Required action »
Produce word for word the lines of the data below running from the one that has "def State.rindKept (s" to the one that has "def packNats (k", inclusive, and no others.

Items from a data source
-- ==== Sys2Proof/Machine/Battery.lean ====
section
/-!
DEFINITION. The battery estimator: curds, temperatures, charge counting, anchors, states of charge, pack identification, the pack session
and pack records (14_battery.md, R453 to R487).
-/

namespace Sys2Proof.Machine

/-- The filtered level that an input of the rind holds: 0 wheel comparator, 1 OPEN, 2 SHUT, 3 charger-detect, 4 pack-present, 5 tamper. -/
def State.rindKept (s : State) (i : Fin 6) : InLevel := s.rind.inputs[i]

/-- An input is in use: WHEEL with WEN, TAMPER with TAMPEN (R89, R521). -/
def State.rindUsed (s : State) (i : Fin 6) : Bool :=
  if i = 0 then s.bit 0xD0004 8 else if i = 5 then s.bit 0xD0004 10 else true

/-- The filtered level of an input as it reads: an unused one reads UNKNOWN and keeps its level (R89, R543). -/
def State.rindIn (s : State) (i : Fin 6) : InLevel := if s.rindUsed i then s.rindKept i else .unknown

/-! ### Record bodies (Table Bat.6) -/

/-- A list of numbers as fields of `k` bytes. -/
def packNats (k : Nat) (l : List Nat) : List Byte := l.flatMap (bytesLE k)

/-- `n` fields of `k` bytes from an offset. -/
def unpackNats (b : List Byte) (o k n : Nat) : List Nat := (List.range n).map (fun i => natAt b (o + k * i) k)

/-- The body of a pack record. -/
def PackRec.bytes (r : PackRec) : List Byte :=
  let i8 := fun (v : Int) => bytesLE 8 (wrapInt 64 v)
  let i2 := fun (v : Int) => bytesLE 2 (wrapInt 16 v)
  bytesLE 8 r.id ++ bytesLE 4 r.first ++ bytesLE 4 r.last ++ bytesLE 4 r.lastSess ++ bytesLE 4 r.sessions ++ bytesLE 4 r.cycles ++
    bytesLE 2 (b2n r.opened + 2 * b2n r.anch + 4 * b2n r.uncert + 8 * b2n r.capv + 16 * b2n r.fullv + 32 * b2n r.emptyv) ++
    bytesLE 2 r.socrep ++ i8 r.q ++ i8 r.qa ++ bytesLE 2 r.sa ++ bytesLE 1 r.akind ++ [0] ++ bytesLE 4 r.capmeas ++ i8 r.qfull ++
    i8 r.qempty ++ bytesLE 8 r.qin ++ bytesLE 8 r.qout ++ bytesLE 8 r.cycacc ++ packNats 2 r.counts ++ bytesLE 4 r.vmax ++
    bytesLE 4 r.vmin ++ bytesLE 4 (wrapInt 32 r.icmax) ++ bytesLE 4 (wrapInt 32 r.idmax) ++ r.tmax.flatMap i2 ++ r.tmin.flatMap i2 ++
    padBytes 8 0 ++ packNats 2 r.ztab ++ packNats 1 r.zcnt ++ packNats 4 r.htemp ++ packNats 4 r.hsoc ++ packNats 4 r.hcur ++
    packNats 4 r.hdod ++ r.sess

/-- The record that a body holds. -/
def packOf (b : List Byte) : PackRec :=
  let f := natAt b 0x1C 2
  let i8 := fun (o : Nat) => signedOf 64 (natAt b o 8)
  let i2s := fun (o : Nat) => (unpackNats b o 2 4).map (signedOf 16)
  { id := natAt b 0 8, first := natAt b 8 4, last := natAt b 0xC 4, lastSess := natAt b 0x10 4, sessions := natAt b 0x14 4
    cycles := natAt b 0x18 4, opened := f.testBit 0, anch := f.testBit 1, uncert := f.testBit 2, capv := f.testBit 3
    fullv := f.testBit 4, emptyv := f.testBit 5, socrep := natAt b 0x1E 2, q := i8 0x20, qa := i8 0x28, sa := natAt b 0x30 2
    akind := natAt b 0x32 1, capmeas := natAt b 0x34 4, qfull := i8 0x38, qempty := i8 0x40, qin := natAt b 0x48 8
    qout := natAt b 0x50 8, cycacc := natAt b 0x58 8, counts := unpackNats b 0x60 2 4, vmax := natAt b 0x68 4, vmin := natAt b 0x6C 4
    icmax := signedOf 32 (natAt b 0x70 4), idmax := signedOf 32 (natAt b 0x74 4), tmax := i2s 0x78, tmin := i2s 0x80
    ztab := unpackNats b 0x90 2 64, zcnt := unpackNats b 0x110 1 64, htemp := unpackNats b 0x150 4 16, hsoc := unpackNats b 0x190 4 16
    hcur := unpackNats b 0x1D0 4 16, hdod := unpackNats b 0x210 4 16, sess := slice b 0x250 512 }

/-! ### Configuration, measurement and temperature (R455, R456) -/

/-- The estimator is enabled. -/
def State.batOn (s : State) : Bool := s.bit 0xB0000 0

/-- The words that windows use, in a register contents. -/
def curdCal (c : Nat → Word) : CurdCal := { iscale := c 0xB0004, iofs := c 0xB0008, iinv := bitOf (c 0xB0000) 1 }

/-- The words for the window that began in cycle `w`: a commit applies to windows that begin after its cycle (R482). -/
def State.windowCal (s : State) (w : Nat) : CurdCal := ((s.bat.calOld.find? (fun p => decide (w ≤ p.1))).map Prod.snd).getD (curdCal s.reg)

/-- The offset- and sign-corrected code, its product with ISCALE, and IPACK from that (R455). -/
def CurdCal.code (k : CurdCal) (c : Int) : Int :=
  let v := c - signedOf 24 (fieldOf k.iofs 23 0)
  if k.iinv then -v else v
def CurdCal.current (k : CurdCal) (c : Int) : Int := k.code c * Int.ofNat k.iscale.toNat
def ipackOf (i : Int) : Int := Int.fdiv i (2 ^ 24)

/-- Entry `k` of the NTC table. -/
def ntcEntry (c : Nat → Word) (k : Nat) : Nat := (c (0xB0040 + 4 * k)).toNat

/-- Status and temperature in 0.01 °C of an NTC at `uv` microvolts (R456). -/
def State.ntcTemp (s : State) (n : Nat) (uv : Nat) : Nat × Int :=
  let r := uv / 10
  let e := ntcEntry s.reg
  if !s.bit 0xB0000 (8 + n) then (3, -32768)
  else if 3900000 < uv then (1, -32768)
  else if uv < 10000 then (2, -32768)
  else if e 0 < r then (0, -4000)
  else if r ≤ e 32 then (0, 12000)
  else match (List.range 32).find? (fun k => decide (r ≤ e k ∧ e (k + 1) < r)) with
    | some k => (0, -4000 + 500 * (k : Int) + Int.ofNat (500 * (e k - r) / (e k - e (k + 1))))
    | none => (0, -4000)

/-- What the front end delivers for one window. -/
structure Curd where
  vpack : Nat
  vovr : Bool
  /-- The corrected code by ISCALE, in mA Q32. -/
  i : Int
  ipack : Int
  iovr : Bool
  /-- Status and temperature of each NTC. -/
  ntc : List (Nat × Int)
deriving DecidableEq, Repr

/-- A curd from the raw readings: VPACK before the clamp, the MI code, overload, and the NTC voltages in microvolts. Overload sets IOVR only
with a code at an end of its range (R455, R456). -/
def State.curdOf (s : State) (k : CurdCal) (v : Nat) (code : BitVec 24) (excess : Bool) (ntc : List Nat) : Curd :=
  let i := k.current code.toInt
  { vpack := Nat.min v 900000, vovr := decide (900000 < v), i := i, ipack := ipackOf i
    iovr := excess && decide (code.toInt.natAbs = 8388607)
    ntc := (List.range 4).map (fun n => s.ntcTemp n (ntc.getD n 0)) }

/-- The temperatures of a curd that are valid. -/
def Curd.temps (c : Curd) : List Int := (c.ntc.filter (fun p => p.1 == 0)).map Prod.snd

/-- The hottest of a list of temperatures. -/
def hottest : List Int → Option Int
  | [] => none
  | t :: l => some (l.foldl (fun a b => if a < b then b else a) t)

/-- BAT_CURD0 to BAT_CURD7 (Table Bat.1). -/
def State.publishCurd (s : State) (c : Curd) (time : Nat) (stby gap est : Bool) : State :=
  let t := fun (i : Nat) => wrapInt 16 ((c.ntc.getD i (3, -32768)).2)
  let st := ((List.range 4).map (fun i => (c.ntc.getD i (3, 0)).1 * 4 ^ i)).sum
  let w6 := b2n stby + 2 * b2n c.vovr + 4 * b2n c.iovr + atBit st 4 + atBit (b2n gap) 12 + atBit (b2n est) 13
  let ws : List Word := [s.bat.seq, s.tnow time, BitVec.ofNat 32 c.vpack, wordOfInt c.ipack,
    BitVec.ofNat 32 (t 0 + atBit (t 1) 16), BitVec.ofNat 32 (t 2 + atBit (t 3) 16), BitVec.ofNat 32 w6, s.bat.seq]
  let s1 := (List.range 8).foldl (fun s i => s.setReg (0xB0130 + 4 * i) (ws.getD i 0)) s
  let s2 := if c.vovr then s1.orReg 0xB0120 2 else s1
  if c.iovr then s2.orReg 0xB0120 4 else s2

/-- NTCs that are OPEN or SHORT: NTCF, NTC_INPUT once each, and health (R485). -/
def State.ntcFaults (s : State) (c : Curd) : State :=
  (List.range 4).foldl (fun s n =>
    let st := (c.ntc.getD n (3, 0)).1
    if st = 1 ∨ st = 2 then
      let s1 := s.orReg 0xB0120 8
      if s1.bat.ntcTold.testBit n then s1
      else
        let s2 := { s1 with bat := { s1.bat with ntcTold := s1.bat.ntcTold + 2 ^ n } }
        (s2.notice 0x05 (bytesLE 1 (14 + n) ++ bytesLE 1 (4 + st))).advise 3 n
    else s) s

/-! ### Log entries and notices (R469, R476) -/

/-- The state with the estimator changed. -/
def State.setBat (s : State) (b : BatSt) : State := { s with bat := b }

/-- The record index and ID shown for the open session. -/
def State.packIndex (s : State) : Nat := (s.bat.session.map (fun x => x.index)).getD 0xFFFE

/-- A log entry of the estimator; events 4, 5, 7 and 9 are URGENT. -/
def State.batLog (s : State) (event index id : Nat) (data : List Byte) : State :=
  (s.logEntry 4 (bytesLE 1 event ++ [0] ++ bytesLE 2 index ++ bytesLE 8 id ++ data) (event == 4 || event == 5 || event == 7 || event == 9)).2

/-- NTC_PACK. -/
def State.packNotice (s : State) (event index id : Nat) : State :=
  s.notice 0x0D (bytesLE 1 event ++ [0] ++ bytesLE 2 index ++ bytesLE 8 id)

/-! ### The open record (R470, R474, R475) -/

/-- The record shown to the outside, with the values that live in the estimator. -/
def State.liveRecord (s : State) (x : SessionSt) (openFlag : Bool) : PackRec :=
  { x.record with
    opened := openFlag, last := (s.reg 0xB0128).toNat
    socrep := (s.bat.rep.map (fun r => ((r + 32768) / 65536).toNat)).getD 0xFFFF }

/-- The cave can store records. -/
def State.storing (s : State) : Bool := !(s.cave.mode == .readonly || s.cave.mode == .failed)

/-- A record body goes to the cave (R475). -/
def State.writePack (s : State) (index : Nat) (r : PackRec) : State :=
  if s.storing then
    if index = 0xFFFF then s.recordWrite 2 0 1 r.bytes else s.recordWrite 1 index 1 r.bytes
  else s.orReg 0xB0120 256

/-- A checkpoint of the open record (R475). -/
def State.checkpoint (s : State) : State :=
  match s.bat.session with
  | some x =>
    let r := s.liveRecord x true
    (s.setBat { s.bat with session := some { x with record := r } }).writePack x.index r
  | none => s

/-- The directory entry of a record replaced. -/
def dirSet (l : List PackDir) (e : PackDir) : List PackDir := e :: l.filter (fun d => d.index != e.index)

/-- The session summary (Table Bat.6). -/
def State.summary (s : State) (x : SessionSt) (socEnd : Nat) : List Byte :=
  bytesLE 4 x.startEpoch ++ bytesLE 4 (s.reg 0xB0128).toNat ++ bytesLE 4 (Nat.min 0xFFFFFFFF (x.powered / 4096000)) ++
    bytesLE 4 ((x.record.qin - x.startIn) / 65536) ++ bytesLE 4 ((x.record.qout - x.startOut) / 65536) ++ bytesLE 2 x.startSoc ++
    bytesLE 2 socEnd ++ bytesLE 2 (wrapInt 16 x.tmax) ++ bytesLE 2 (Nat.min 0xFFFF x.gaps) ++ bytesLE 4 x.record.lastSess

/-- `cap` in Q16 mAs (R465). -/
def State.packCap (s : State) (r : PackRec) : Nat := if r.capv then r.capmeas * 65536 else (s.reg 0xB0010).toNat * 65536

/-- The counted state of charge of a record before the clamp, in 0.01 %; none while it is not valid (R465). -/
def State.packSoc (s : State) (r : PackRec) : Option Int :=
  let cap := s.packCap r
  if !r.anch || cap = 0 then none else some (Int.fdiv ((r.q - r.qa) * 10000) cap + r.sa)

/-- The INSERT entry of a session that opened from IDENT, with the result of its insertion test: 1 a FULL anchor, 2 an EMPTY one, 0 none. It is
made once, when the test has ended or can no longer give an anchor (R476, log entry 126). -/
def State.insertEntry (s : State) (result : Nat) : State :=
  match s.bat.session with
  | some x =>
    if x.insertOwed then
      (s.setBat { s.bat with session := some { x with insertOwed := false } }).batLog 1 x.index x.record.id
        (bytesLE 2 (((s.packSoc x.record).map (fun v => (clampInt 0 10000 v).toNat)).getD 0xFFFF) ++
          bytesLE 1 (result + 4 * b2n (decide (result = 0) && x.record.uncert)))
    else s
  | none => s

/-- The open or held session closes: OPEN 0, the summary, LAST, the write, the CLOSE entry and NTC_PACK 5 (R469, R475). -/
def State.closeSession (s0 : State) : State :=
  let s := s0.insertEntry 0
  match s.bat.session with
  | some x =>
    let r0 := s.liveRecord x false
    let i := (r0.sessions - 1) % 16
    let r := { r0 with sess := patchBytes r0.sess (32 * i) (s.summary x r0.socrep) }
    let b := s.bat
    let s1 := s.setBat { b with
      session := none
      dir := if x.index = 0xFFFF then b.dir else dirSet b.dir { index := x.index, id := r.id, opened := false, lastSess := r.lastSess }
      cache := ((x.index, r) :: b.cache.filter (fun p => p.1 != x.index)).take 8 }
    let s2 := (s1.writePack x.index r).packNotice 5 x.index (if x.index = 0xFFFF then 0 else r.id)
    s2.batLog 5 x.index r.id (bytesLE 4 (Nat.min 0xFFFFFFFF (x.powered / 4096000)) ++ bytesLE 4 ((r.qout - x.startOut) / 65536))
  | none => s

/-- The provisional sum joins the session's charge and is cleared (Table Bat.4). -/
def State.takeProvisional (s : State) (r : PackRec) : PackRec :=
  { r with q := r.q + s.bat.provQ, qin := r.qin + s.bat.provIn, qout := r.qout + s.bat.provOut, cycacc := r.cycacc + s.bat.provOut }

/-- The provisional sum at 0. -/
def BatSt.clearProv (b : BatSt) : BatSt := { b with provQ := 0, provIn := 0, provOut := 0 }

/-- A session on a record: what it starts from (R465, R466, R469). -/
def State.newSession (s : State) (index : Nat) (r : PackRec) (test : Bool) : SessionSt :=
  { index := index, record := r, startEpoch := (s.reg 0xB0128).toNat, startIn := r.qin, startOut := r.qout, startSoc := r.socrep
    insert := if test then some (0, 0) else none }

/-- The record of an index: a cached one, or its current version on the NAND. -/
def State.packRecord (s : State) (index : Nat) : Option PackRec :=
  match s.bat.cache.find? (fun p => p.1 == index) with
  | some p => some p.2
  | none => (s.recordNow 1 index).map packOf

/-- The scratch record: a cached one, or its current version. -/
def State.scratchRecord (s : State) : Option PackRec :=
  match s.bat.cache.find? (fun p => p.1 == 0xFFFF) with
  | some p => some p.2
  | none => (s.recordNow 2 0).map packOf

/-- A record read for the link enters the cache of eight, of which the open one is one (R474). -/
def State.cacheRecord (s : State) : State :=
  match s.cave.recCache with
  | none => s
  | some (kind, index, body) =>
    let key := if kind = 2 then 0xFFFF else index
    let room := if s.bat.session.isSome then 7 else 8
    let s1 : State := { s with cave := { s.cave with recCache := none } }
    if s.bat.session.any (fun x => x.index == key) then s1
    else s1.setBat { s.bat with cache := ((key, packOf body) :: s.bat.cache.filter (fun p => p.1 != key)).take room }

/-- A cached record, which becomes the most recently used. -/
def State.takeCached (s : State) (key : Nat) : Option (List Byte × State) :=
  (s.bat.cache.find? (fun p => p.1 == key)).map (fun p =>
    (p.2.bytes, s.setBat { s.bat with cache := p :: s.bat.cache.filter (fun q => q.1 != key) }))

Response below »
def State.rindKept (s : State) (i : Fin 6) : InLevel := s.rind.inputs[i]

/-- An input is in use: WHEEL with WEN, TAMPER with TAMPEN (R89, R521). -/
def State.rindUsed (s : State) (i : Fin 6) : Bool :=
  if i = 0 then s.bit 0xD0004 8 else if i = 5 then s.bit 0xD0004 10 else true

/-- The filtered level of an input as it reads: an unused one reads UNKNOWN and keeps its level (R89, R543). -/
def State.rindIn (s : State) (i : Fin 6) : InLevel := if s.rindUsed i then s.rindKept i else .unknown

/-! ### Record bodies (Table Bat.6) -/

/-- A list of numbers as fields of `k` bytes. -/
def packNats (k : Nat) (l : List Nat) : List Byte := l.flatMap (bytesLE k)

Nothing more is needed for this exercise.